Copy each entry as it stands, leaving nothing out.
-*-*-
theorem keep_fwStart {p : Part} {source major minor : Nat} {fallback : Bool} (hg : Good p) : Good (Part.fwStart p source major minor fallback) := by
  unfold Part.fwStart
  repeat' first
    | with_reducible assumption
    | with_reducible apply keep_setRf
    | with_reducible apply keep_setRb
    | with_reducible apply keep_railsUp
    | with_reducible apply Good.foldl
    | with_reducible apply Good.foldl2
    | with_reducible apply Good.foldl1
    | with_reducible apply Good.ite
    | (intro _)
    | split
    | dsimp only

theorem keep_slotBoot {p : Part} {ok : Bool} (hg : Good p) : Good (Part.slotBoot p ok) := by
  unfold Part.slotBoot
  repeat' first
    | with_reducible assumption
    | with_reducible apply keep_fwStart
    | with_reducible apply keep_setRb
    | with_reducible apply keep_setRf
    | with_reducible apply Good.ite
    | (intro _)
    | split
    | dsimp only

theorem keep_portsDetect {p : Part} (hg : Good p) : Good (Part.portsDetect p) := by
  unfold Part.portsDetect
  repeat' first
    | with_reducible assumption
    | with_reducible apply Good.foldl
    | with_reducible apply Good.foldl2
    | with_reducible apply Good.foldl1
    | (simp only [good_mk]; with_reducible apply Good.core)
    | with_reducible apply Good.ite
    | (intro _)
    | split
    | dsimp only

theorem keep_applyRepairs {p : Part} {k : Nat} (hg : Good p) : Good (Part.applyRepairs p k) := by
  unfold Part.applyRepairs
  repeat' first
    | with_reducible assumption
    | with_reducible apply keep_setRf
    | with_reducible apply keep_setRb
    | with_reducible apply Good.foldl
    | with_reducible apply Good.foldl2
    | with_reducible apply Good.foldl1
    | (simp only [good_mk]; with_reducible apply Good.core)
    | with_reducible apply Good.ite
    | (intro _)
    | split
    | dsimp only

theorem keep_zeroBench {p : Part} {k : Nat} (hg : Good p) : Good (Part.zeroBench p k) := by
  unfold Part.zeroBench
  repeat' first
    | with_reducible assumption
    | with_reducible apply keep_setRb
    | with_reducible apply Memory.cleared_wf
    | with_reducible apply Good.onMem
    | exact Good.mem ‹_›
    | with_reducible apply Memory.write_wf
    | with_reducible apply Memory.hostWrite_wf
    | with_reducible apply Memory.hostPut_wf
    | with_reducible apply Memory.setPoison_wf
    | with_reducible apply Memory.openRange_wf
    | with_reducible apply Memory.zeroStack_wf
    | with_reducible apply Memory.foldl_wf
    | with_reducible apply Good.mem
    | (simp only [good_mk]; with_reducible apply Good.core)
    | with_reducible apply Good.ite
    | (intro _)
    | split
    | dsimp only

theorem keep_pairRails {p : Part} (hg : Good p) : Good (Part.pairRails p) := by
  unfold Part.pairRails
  repeat' first
    | with_reducible assumption
    | with_reducible apply keep_railsUp
    | with_reducible apply Good.foldl
    | with_reducible apply Good.foldl2
    | with_reducible apply Good.foldl1
    | with_reducible apply Good.ite
    | (intro _)
    | split
    | dsimp only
-*-*-
▶ [RESPONSE FOR THIS EXERCISE]:
theorem keep_fwStart {p : Part} {source major minor : Nat} {fallback : Bool} (hg : Good p) : Good (Part.fwStart p source major minor fallback) := by
  unfold Part.fwStart
  repeat' first
    | with_reducible assumption
    | with_reducible apply keep_setRf
    | with_reducible apply keep_setRb
    | with_reducible apply keep_railsUp
    | with_reducible apply Good.foldl
    | with_reducible apply Good.foldl2
    | with_reducible apply Good.foldl1
    | with_reducible apply Good.ite
    | (intro _)
    | split
    | dsimp only

theorem keep_slotBoot {p : Part} {ok : Bool} (hg : Good p) : Good (Part.slotBoot p ok) := by
  unfold Part.slotBoot
  repeat' first
    | with_reducible assumption
    | with_reducible apply keep_fwStart
    | with_reducible apply keep_setRb
    | with_reducible apply keep_setRf
    | with_reducible apply Good.ite
    | (intro _)
    | split
    | dsimp only

theorem keep_portsDetect {p : Part} (hg : Good p) : Good (Part.portsDetect p) := by
  unfold Part.portsDetect
  repeat' first
    | with_reducible assumption
    | with_reducible apply Good.foldl
    | with_reducible apply Good.foldl2
    | with_reducible apply Good.foldl1
    | (simp only [good_mk]; with_reducible apply Good.core)
    | with_reducible apply Good.ite
    | (intro _)
    | split
    | dsimp only

theorem keep_applyRepairs {p : Part} {k : Nat} (hg : Good p) : Good (Part.applyRepairs p k) := by
  unfold Part.applyRepairs
  repeat' first
    | with_reducible assumption
    | with_reducible apply keep_setRf
    | with_reducible apply keep_setRb
    | with_reducible apply Good.foldl
    | with_reducible apply Good.foldl2
    | with_reducible apply Good.foldl1
    | (simp only [good_mk]; with_reducible apply Good.core)
    | with_reducible apply Good.ite
    | (intro _)
    | split
    | dsimp only

theorem keep_zeroBench {p : Part} {k : Nat} (hg : Good p) : Good (Part.zeroBench p k) := by
  unfold Part.zeroBench
  repeat' first
    | with_reducible assumption
    | with_reducible apply keep_setRb
    | with_reducible apply Memory.cleared_wf
    | with_reducible apply Good.onMem
    | exact Good.mem ‹_›
    | with_reducible apply Memory.write_wf
    | with_reducible apply Memory.hostWrite_wf
    | with_reducible apply Memory.hostPut_wf
    | with_reducible apply Memory.setPoison_wf
    | with_reducible apply Memory.openRange_wf
    | with_reducible apply Memory.zeroStack_wf
    | with_reducible apply Memory.foldl_wf
    | with_reducible apply Good.mem
    | (simp only [good_mk]; with_reducible apply Good.core)
    | with_reducible apply Good.ite
    | (intro _)
    | split
    | dsimp only

theorem keep_pairRails {p : Part} (hg : Good p) : Good (Part.pairRails p) := by
  unfold Part.pairRails
  repeat' first
    | with_reducible assumption
    | with_reducible apply keep_railsUp
    | with_reducible apply Good.foldl
    | with_reducible apply Good.foldl2
    | with_reducible apply Good.foldl1
    | with_reducible apply Good.ite
    | (intro _)
    | split
    | dsimp only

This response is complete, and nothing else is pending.